Adler left the Leipzig Medical University Clinic on 30 September 1929 and set up his own practice as an internist at Bose Strasse 2 in Leipzig.
Adler lost his licence to practise as a statutory health insurance physician and experienced the rise of anti-Semitism and the rapid disenfranchisement of Jews. He was mentioned in the list of the “Kassenärztliche Vereinigung Sachsen” (Saxon Association of Statutory Health Insurance Physicians) as a Jewish doctor without a licence in 1935.
Escape to England in 1937
Adler’s two sons Salomon and Bernhard Adler were able to find refuge in England at the beginning of 1937. Adler’s wife and their other three children also fled to England in December 1937. Abraham Adler followed a short while later.

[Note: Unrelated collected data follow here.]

-- ==== Sys2Proof/Machine/Requantizer.lean ====
section
/-!
DEFINITION. The Requantizer (42_requantizer.md): `RND_FIX` and `SAT_FIX`.
-/

namespace Sys2Proof.Machine

/-- The increment of an `out_width`-bit pattern, which wraps (42_requantizer.md rule R149). -/
def increment (outW v : Nat) : Nat := (v + 1) % 2 ^ outW

/-- All magnitude bits of the candidate `v` are 1; with one bit there are none, so this holds (rule R141). -/
def atMax (outW v : Nat) : Bool :=
  if outW = 1 then true else decide (slice v (outW - 2) 0 = mask (outW - 1))

/-- Some bit of `p` below the round bit is set (rule R141). -/
def sticky (drop p : Nat) : Bool :=
  if 2 ≤ drop then decide (slice p (drop - 2) 0 ≠ 0) else false

/-- The narrowing branch of `RND_FIX` on a pattern `p` of `inW` bits (rule R141). -/
def roundNarrow (roundNegativeUp saturate : Bool) (inW outW p : Nat) : Nat :=
  if bit p (inW - outW - 1) = 0 then p >>> (inW - outW)
  else if bit p (inW - 1) = 0 then
    if atMax outW (p >>> (inW - outW)) && saturate then p >>> (inW - outW)
    else increment outW (p >>> (inW - outW))
  else if !roundNegativeUp && !sticky (inW - outW) p then p >>> (inW - outW)
  else increment outW (p >>> (inW - outW))

/-- `RND_FIX` on a pattern `p` of `inW` bits (rule R141). -/
def roundFixed (roundNegativeUp saturate : Bool) (inW outW p : Nat) : Nat :=
  if inW ≤ outW then sext inW outW p else roundNarrow roundNegativeUp saturate inW outW p

/-- `RND_FIX[.H][.W]` (rule R141): `H` clears `round_negative_up`, `W` clears `saturate`. -/
def serveRndFix (w h : Bool) (P : Params) (r : Request) : Response :=
  answer (checkWidths P r)
    (.word r.outWidth.toNat (roundFixed (!h) (!w) r.inWidth.toNat r.outWidth.toNat (tc r.inWidth.toNat r.value)))

/-- The narrowing branch of `SAT_FIX` on a pattern `p` of `inW` bits (rule R146). -/
def saturateNarrow (inW outW p : Nat) : Nat :=
  if (bit p (inW - 1) = 0 ∧ slice p (inW - 2) (outW - 1) = 0) ∨
      (bit p (inW - 1) = 1 ∧ slice p (inW - 2) (outW - 1) = mask (inW - outW)) then
    slice p (outW - 1) 0
  else if bit p (inW - 1) = 0 then 2 ^ (outW - 1) - 1
  else 2 ^ (outW - 1)

/-- `SAT_FIX` on a pattern `p` of `inW` bits (rule R146). -/
def saturateFixed (inW outW p : Nat) : Nat :=
  if inW ≤ outW then sext inW outW p else saturateNarrow inW outW p

/-- `SAT_FIX` (rule R146). -/
def serveSatFix (P : Params) (r : Request) : Response :=
  answer (checkWidths P r)
    (.word r.outWidth.toNat (saturateFixed r.inWidth.toNat r.outWidth.toNat (tc r.inWidth.toNat r.value)))

/-- The meaning of `RND_FIX[.H][.W]`. -/
def execRndFix (w h : Bool) (s : State) : Host.Outcome State Fault Refusal := serve (serveRndFix w h) s

/-- The meaning of `SAT_FIX`. -/
def execSatFix (s : State) : Host.Outcome State Fault Refusal := serve serveSatFix s

end Sys2Proof.Machine
end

He initially worked as a research worker and “student” at Guy’s Hospital in London. He successfully completed English medical studies in Glasgow and Edinburgh, which allowed him to practise medicine. He was released from internment as an enemy alien on 11 November 1939 after the beginning of the Second World War. He subsequently had his own practice in London, specialising on liver disease.
The Nazi authorities withdrew his German citizenship on 25 January 1939. Adler’s doctorate was revoked by the Medical Faculty of the University of Frankfurt on 28 April 1939.

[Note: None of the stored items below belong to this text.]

-- ==== Sys2Proof/Laws/Packetizer.lean ====
section
/-!
SUPPORT. What the scans, the range computation and the filters do, said once.
-/

namespace Sys2Proof.Machine

theorem assertedAt_iff {sig : List Bool} {k : Nat} : assertedAt sig k = true ↔ assertedIn sig k := by
  unfold assertedAt assertedIn
  rw [List.getD_eq_getElem?_getD]
  cases sig[k]? <;> simp

/-- All that the forward scan can answer. -/
theorem scanFrom_spec (sig : List Bool) (fuel k : Nat) :
    match scanFrom sig fuel k with
    | some j => k ≤ j ∧ j < k + fuel ∧ assertedIn sig j ∧ ∀ l, k ≤ l → l < j → ¬ assertedIn sig l
    | none => ∀ l, k ≤ l → l < k + fuel → ¬ assertedIn sig l := by
  induction fuel generalizing k with
  | zero => simp [scanFrom]; omega
  | succ fuel ih =>
    unfold scanFrom
    by_cases h : assertedAt sig k = true
    · simp only [h, if_true]
      exact ⟨le_refl _, by omega, assertedAt_iff.1 h, by omega⟩
    · simp only [h, if_false, Bool.false_eq_true]
      have hk : ¬ assertedIn sig k := fun h' => h (assertedAt_iff.2 h')
      have := ih (k + 1)
      cases hs : scanFrom sig fuel (k + 1) with
      | none =>
        simp only [hs] at this ⊢
        intro l h1 h2
        rcases Nat.eq_or_lt_of_le h1 with rfl | h1
        · exact hk
        · exact this l h1 (by omega)
      | some j =>
        simp only [hs] at this ⊢
        refine ⟨by omega, by omega, this.2.2.1, fun l h1 h2 => ?_⟩
        rcases Nat.eq_or_lt_of_le h1 with rfl | h1
        · exact hk
        · exact this.2.2.2 l h1 h2

theorem findFrom_some {sig : List Bool} {n start k : Nat} (h : findFrom sig n start = some k) :
    start ≤ k ∧ k < n ∧ assertedIn sig k ∧ ∀ j, start ≤ j → j < k → ¬ assertedIn sig j := by
  have := scanFrom_spec sig (n - start) start
  unfold findFrom at h
  rw [h] at this
  exact ⟨this.1, by omega, this.2.2⟩

theorem findFrom_none {sig : List Bool} {n start : Nat} (h : findFrom sig n start = none) :
    ∀ j, start ≤ j → j < n → ¬ assertedIn sig j := by
  have := scanFrom_spec sig (n - start) start
  unfold findFrom at h
  rw [h] at this
  exact fun j h1 h2 => this j h1 (by omega)

/-- Step 1 of rule R162. -/
theorem packetStart_some {sop : Option (List Bool)} {n i k : Nat} (h : packetStart sop n i = some k) :
    startsAt sop n i k := by
  cases sop with
  | none => exact (Option.some.inj h).symm
  | some sig => exact findFrom_some h

theorem packetStart_none {sop : Option (List Bool)} {n i : Nat} (h : packetStart sop n i = none) (k : Nat) :
    ¬ startsAt sop n i k := by
  cases sop with
  | none => simp [packetStart] at h
  | some sig => exact fun ⟨h1, h2, h3, _⟩ => findFrom_none h k h1 h2 h3

/-- A packet start lies at or after the index it is sought from, inside the data. -/
theorem startsAt_bounds {sop : Option (List Bool)} {n i k : Nat} (h : startsAt sop n i k) (hi : i < n) :
    i ≤ k ∧ k < n := by
  cases sop with
  | none => simp only [startsAt] at h; omega
  | some sig => exact ⟨h.1, h.2.1⟩

/-- Step 2 of rule R162. -/
theorem packetStop_spec (eop : Option (List Bool)) (n start : Nat) :
    stopsAt eop n start (packetStop eop n start) := by
  cases eop with
  | none => rfl
  | some sig =>
    cases h : findFrom sig n start with
    | none => right; exact ⟨by simp [packetStop, h], findFrom_none h⟩
    | some k => left; exact ⟨k, by simp [packetStop, h], findFrom_some h⟩

/-- A packet stop lies after its start and not after the data. -/
theorem stopsAt_bounds {eop : Option (List Bool)} {n start stop : Nat} (h : stopsAt eop n start stop)
    (hs : start < n) : start < stop ∧ stop ≤ n := by
  cases eop with
  | none => simp only [stopsAt] at h; omega
  | some sig => rcases h with ⟨k, rfl, h1, h2, _⟩ | ⟨rfl, _⟩ <;> omega

/-- The guard of step 3 of rule R162 never fires. -/
theorem guardStop_eq {start stop : Nat} (h : start < stop) : guardStop start stop = stop := by
  simp [guardStop, Nat.not_le.2 h]

/-- The loop emits, after what it had, the ranges found from its index on (rule R162). -/
theorem packetLoop_spec (sop eop : Option (List Bool)) (n fuel : Nat) (st : Scan) (h : n ≤ st.i + fuel) :
    ∃ rs, (packetLoop sop eop n fuel st).out = st.out ++ rs ∧ packetChain sop eop n st.i rs := by
  induction fuel generalizing st with
  | zero => exact ⟨[], by simp [packetLoop], .inl (by omega)⟩
  | succ fuel ih =>
    unfold packetLoop
    by_cases hi : st.i < n
    · simp only [hi, if_true]
      cases hs : packetStart sop n st.i with
      | none => exact ⟨[], by simp, .inr (packetStart_none hs)⟩
      | some start =>
        have hst := packetStart_some hs
        obtain ⟨hb1, hb2⟩ := startsAt_bounds hst hi
        have hsp := packetStop_spec eop n start
        obtain ⟨hc1, hc2⟩ := stopsAt_bounds hsp hb2
        have hg := guardStop_eq hc1
        by_cases hn : (sop.isNone && eop.isNone) = true
        · simp only [hn, if_true]
          refine ⟨[⟨start, packetStop eop n start⟩], by simp [emitPacket, hg], hi, hst, hsp, .inl ?_⟩
          cases eop with
          | none => simp [packetStop]
          | some sig => simp at hn
        · simp only [hn, if_false, Bool.false_eq_true]
          obtain ⟨rs, h1, h2⟩ := ih (emitPacket eop n start st) (by simp only [emitPacket, hg]; omega)
          simp only [emitPacket, hg] at h1 h2
          exact ⟨⟨start, packetStop eop n start⟩ :: rs, by simp only [emitPacket, hg]; rw [h1]; simp, hi, hst, hsp, h2⟩
    · simp only [hi, if_false]
      exact ⟨[], by simp, .inl (by omega)⟩

/-- All that the range computation can answer (rule R162). -/
theorem packetRanges_chain (n : Nat) (sop eop : Option (List Bool)) :
    packetChain sop eop n 0 (packetRanges n sop eop) := by
  obtain ⟨rs, h1, h2⟩ := packetLoop_spec sop eop n n { i := 0, start := 0, stop := 0, out := [] } (by simp)
  unfold packetRanges
  rw [h1]
  exact h2

/-- Ranges found from `i` on lie inside the data, are not empty and come in order (rule R163). -/
theorem packetChain_bounds {sop eop : Option (List Bool)} {n i : Nat} {rs : List PacketRange}
    (h : packetChain sop eop n i rs) :
    (∀ p ∈ rs, i ≤ p.start ∧ p.start < p.stop ∧ p.stop ≤ n) ∧ rs.Pairwise fun p q => p.stop ≤ q.start := by
  induction rs generalizing i with
  | nil => simp
  | cons p rest ih =>
    obtain ⟨hi, hs, ht, hc⟩ := h
    obtain ⟨h1, h2⟩ := startsAt_bounds hs hi
    obtain ⟨h3, h4⟩ := stopsAt_bounds ht h2
    obtain ⟨ih1, ih2⟩ := ih hc
    refine ⟨fun q hq => ?_, List.pairwise_cons.2 ⟨fun q hq => (ih1 q hq).1, ih2⟩⟩
    rcases List.mem_cons.1 hq with rfl | hq
    · exact ⟨h1, h3, h4⟩
    · have := ih1 q hq; omega

theorem packetRanges_bounds {n : Nat} {sop eop : Option (List Bool)} {p : PacketRange}
    (h : p ∈ packetRanges n sop eop) : p.start < p.stop ∧ p.stop ≤ n :=
  ((packetChain_bounds (packetRanges_chain n sop eop)).1 p h).2

/-- Reading consecutive indices inside a sequence is taking a sub-sequence. -/
theorem filterMap_range' {α : Type} (xs : List α) (s len : Nat) :
    (List.range' s len).filterMap (fun k => xs[k]?) = (xs.drop s).take len := by
  induction len generalizing s with
  | zero => simp
  | succ len ih =>
    rw [List.range'_succ, List.filterMap_cons, ih]
    cases h : xs[s]? with
    | none => simp [List.drop_eq_nil_of_le (List.getElem?_eq_none_iff.1 h),
        List.drop_eq_nil_of_le (Nat.le_succ_of_le (List.getElem?_eq_none_iff.1 h))]
    | some x =>
      obtain ⟨hl, rfl⟩ := List.getElem?_eq_some_iff.1 h
      rw [List.drop_eq_getElem_cons hl, List.take_succ_cons]

/-- The kept samples of a range, in closed form (rule R164). -/
theorem rangeSamples_eq_validOnly {α : Type} (xs : List α) (valid : Option (List Bool)) (p : PacketRange)
    (hv : ∀ bits, valid = some bits → bits.length = xs.length) :
    rangeSamples xs valid p = validOnly xs valid p := by
  have hsub : ∀ {β : Type} (ys : List β),
      subsequence ys p = (List.range' p.start (p.stop - p.start)).filterMap fun k => ys[k]? :=
    fun ys => (filterMap_range' ys _ _).symm
  unfold rangeSamples validOnly
  generalize List.range' p.start (p.stop - p.start) = ks at hsub
  cases valid with
  | none =>
    have : ks.filter (keeps none) = ks := List.filter_eq_self.2 fun _ _ => rfl
    simp only [this, hsub]
  | some bits =>
    have hlen := hv bits rfl
    simp only [hsub]
    clear hsub
    induction ks with
    | nil => rfl
    | cons k ks ih =>
      rcases Nat.lt_or_ge k xs.length with hk | hk
      · have hk' : k < bits.length := by omega
        have hz : (xs.zip bits)[k]? = some (xs[k], bits[k]) := by simp [hk, hk']
        have hkeep : keeps (some bits) k = bits[k] := by simp [keeps, assertedAt, hk']
        rw [List.filterMap_cons, hz, List.filter_cons, hkeep]
        cases bits[k] with
        | false => simpa using ih
        | true => simpa [List.getElem?_eq_getElem hk] using ih
      · have hz : (xs.zip bits)[k]? = none := by simp; omega
        have hkeep : keeps (some bits) k = false := by
          simp [keeps, assertedAt, List.getElem?_eq_none (show bits.length ≤ k by omega)]
        rw [List.filterMap_cons, hz, List.filter_cons, hkeep]
        simpa using ih

/-- Renaming the elements renames what is kept of a range, for every element type (20_memory.md rule R41). -/
theorem rangeSamples_map {α β : Type} (f : α → β) (xs : List α) (valid : Option (List Bool)) (p : PacketRange) :
    rangeSamples (xs.map f) valid p = (rangeSamples xs valid p).map f := by
  simp [rangeSamples, List.map_filterMap]

end Sys2Proof.Machine
end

Abraham Adler died in London in August 1948 at the age of 57. His gravesite is located at the Adath Yisroel Cemetery Enfield, Greater London. Adler’s mother, Fanny Adler, and his sister Hedwig Friedmann, who lived in Frankfurt, arrived in the Netherlands and were imprisoned at the Westerbork camp. His mother was deported to Bergen-Belsen. She died in 1945, shortly after the liberation of the camp. His sister was deported from Westerbork to Auschwitz in February 1944, where she was murdered.
- Chemisch-physikalische Untersuchungen zu Gallenfarbstoffen und Cholesterin, zugleich ein Beitrag zur Erklärung des Zustandeskommens von Bilirubinurie und Urobilinurie bei verschiedenen Ikterusformen. Vhdlg Dtsch Gesell Inn Med 1922, 34. Kongress, S. 72-73
- Über Verhalten und Wirkung von Gallensäuren im Organismus. Eine experimentelle und klinische Studie. Z ges exp Med 1925; 46: 371-424
- Zur Differentialdiagnose der Spenomegalieformen. Vhdlg Dtsch Gesell Inn Med 1928; 40. Kongress, S. 580-584
- Die Leber als Exkretionsorgan, in: Resorption und Exkretion, Band 4 des Handbuchs der Normalen und Pathologischen Physiologie mit Berücksichtigung der experiementellen Pharmakologie, A. Bethe, G. v. Bergmann, G. Embden, A. Ellinger (Hg.), Berlin: Verlag von Julius Springer, 1929, S. 769 – 801 und Die Herausbeförderung des Harns, ebd. S. 803-875.